BEGIN

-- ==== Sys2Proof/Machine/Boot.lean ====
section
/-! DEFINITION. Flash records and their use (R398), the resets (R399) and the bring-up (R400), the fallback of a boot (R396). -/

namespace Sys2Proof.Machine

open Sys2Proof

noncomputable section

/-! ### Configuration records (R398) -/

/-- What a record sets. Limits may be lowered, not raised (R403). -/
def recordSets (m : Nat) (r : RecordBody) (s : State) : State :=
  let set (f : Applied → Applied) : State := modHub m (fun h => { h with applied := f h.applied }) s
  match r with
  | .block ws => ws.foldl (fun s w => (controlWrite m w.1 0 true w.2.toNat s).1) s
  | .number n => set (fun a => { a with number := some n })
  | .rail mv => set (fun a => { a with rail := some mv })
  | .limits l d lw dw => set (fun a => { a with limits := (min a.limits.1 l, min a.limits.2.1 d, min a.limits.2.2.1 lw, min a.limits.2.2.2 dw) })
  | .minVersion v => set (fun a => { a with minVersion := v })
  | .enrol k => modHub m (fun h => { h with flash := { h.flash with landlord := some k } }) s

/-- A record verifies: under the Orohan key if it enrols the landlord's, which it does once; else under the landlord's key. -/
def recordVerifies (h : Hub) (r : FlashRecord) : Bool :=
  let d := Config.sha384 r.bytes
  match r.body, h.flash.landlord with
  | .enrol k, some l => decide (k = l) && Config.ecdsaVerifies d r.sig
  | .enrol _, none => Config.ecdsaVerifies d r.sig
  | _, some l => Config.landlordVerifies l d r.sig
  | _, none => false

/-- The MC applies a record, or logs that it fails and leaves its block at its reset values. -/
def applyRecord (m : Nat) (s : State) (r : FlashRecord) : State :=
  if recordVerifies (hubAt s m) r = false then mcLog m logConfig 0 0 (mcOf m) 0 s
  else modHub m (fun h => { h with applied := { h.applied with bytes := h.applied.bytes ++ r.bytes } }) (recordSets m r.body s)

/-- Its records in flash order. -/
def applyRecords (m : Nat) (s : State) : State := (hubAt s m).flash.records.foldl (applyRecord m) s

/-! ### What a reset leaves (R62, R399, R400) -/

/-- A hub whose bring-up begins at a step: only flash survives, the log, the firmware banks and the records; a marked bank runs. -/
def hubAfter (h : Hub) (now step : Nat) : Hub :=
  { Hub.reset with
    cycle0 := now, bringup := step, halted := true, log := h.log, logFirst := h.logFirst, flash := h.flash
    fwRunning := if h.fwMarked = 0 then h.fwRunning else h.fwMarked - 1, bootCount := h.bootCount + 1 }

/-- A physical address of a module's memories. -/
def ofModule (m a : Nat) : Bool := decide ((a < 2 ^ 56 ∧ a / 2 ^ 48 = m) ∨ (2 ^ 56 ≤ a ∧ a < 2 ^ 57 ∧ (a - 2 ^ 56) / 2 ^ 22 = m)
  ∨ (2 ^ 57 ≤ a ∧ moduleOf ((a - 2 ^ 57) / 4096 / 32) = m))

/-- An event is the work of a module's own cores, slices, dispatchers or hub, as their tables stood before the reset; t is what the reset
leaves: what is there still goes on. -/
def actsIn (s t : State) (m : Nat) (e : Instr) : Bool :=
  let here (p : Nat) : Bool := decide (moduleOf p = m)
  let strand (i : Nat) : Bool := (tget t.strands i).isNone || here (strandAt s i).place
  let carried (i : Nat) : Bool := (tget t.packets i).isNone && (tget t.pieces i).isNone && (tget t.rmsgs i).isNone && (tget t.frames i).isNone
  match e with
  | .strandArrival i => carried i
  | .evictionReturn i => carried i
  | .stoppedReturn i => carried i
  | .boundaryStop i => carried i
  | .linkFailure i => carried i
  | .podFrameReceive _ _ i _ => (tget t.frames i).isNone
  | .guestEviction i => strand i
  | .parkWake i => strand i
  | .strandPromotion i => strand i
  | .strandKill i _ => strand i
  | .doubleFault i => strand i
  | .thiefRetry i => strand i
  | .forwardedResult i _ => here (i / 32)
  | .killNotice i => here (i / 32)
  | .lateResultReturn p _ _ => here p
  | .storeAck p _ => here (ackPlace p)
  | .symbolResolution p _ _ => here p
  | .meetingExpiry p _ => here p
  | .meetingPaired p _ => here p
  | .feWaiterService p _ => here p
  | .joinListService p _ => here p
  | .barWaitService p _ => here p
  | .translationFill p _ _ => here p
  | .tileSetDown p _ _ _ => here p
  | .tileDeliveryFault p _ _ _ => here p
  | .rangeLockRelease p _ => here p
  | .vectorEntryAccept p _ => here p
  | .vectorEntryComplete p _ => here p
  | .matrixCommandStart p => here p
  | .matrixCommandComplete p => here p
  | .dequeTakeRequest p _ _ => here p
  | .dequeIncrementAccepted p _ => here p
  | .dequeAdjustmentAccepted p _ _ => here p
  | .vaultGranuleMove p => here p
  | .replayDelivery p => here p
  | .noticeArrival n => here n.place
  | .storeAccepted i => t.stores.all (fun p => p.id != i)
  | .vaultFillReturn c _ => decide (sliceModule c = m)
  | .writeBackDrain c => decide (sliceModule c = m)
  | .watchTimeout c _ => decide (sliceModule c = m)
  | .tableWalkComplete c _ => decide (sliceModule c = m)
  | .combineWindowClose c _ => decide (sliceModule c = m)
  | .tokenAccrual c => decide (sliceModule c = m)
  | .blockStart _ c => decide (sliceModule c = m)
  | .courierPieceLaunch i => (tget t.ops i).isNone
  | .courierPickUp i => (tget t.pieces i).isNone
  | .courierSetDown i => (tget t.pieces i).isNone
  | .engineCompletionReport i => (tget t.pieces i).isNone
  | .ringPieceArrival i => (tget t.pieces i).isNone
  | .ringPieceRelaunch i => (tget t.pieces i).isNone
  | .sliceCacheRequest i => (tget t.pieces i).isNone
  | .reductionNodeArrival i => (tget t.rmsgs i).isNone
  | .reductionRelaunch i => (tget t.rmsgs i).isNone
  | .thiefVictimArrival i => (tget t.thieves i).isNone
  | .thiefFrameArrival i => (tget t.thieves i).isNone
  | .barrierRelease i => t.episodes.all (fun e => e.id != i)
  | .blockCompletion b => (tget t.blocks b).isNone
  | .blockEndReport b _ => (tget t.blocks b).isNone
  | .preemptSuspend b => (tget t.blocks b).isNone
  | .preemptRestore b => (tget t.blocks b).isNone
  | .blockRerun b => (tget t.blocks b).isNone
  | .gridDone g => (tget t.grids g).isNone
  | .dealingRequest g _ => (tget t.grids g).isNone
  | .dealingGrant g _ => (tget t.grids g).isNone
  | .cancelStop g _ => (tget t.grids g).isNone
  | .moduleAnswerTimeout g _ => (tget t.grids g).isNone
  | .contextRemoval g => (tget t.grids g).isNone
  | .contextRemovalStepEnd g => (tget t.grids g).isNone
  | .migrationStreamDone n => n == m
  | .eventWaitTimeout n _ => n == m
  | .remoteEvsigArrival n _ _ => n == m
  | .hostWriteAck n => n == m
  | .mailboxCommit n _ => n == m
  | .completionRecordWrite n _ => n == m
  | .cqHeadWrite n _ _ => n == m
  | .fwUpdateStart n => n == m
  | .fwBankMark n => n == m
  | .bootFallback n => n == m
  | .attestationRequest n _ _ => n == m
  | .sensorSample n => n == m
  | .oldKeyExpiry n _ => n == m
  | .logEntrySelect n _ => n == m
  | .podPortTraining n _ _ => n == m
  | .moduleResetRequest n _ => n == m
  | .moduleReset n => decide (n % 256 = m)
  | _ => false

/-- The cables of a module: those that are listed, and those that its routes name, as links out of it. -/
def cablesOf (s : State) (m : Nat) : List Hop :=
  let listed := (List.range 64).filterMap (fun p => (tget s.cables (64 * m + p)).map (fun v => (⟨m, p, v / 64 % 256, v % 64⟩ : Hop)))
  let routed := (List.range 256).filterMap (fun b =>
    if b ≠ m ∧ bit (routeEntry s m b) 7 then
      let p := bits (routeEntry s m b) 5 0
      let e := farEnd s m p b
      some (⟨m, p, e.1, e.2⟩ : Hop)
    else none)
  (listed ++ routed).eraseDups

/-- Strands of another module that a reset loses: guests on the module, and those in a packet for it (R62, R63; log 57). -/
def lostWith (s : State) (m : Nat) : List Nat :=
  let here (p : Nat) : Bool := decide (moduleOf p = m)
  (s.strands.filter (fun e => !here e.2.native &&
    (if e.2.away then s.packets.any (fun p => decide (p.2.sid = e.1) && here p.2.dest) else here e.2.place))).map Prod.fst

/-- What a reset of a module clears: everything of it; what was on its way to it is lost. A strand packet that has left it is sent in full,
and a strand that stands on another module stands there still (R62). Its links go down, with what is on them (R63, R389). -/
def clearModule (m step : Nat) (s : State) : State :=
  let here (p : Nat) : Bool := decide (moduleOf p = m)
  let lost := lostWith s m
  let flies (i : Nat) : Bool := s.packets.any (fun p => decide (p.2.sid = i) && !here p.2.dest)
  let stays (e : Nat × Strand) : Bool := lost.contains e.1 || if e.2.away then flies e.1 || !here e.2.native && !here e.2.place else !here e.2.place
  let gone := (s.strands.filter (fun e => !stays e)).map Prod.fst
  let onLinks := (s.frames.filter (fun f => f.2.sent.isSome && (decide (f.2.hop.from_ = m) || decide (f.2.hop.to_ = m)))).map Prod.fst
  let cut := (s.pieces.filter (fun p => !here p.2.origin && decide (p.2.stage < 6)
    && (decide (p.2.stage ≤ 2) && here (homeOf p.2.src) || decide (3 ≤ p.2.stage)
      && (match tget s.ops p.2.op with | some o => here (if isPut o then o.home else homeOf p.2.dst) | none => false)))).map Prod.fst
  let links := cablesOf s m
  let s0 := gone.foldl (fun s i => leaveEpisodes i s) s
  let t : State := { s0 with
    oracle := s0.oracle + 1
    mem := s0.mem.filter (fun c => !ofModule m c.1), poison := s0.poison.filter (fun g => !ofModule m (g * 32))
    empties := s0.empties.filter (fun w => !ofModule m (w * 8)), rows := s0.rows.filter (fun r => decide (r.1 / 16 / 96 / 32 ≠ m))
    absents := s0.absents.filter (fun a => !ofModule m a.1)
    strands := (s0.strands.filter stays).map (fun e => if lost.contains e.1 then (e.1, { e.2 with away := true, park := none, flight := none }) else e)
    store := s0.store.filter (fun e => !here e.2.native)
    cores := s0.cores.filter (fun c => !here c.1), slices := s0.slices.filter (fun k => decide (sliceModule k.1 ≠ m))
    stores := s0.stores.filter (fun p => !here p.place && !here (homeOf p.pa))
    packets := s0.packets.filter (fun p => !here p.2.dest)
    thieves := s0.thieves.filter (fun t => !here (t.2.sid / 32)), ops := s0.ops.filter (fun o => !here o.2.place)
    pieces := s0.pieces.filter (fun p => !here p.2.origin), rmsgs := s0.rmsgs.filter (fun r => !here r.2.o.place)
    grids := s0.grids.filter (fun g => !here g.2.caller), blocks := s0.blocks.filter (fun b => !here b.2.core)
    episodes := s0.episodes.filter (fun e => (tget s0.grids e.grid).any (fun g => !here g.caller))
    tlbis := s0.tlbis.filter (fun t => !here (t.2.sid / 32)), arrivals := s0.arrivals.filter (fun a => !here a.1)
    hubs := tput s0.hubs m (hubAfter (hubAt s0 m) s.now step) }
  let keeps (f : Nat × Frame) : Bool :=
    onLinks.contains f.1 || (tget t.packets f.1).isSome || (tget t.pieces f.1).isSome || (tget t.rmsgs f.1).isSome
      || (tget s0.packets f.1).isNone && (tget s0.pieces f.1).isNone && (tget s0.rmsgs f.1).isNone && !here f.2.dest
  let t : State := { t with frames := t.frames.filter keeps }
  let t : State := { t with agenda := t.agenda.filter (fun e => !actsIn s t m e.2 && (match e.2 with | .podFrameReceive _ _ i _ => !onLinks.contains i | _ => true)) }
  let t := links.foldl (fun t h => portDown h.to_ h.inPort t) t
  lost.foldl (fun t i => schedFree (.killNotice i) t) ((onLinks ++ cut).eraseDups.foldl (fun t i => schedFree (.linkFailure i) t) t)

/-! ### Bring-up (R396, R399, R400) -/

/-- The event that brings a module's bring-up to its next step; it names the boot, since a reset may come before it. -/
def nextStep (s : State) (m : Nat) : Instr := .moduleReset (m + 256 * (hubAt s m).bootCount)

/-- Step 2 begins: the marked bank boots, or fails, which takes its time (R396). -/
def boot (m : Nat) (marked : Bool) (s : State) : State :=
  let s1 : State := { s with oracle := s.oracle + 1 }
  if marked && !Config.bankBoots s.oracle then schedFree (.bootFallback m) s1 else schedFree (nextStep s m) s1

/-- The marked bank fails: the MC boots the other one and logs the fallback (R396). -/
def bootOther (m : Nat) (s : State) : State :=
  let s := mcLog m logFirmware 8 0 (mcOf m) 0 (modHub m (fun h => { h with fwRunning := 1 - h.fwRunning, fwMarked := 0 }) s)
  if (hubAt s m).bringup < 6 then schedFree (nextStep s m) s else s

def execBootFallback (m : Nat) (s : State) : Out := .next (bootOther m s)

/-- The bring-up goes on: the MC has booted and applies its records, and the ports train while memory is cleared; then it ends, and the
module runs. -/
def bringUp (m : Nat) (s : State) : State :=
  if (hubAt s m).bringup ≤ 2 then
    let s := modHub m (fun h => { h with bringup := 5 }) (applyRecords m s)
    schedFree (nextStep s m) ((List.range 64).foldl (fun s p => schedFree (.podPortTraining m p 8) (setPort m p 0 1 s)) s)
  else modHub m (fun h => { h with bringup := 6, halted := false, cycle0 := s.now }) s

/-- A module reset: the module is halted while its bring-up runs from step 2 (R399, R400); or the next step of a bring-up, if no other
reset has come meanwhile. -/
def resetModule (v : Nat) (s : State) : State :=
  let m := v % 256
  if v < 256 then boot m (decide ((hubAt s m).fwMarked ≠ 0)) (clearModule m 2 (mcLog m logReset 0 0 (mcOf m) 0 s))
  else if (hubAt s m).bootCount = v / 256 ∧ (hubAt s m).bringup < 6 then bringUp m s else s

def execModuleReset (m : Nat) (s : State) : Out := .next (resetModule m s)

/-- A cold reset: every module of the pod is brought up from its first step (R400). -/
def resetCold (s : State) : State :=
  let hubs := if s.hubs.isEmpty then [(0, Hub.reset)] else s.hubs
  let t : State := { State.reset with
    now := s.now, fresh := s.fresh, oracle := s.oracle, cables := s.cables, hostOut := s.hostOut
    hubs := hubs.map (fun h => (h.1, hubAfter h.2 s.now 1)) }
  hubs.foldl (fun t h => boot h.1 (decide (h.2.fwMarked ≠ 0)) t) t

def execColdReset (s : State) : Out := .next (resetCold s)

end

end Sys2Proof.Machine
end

END

*TASK DIRECTIONS*
Going through the entries above, show each line that contains "native".

*ANSWER AREA*
  (s.strands.filter (fun e => !here e.2.native &&
  let stays (e : Nat × Strand) : Bool := lost.contains e.1 || if e.2.away then flies e.1 || !here e.2.native && !here e.2.place else !here e.2.place
    store := s0.store.filter (fun e => !here e.2.native)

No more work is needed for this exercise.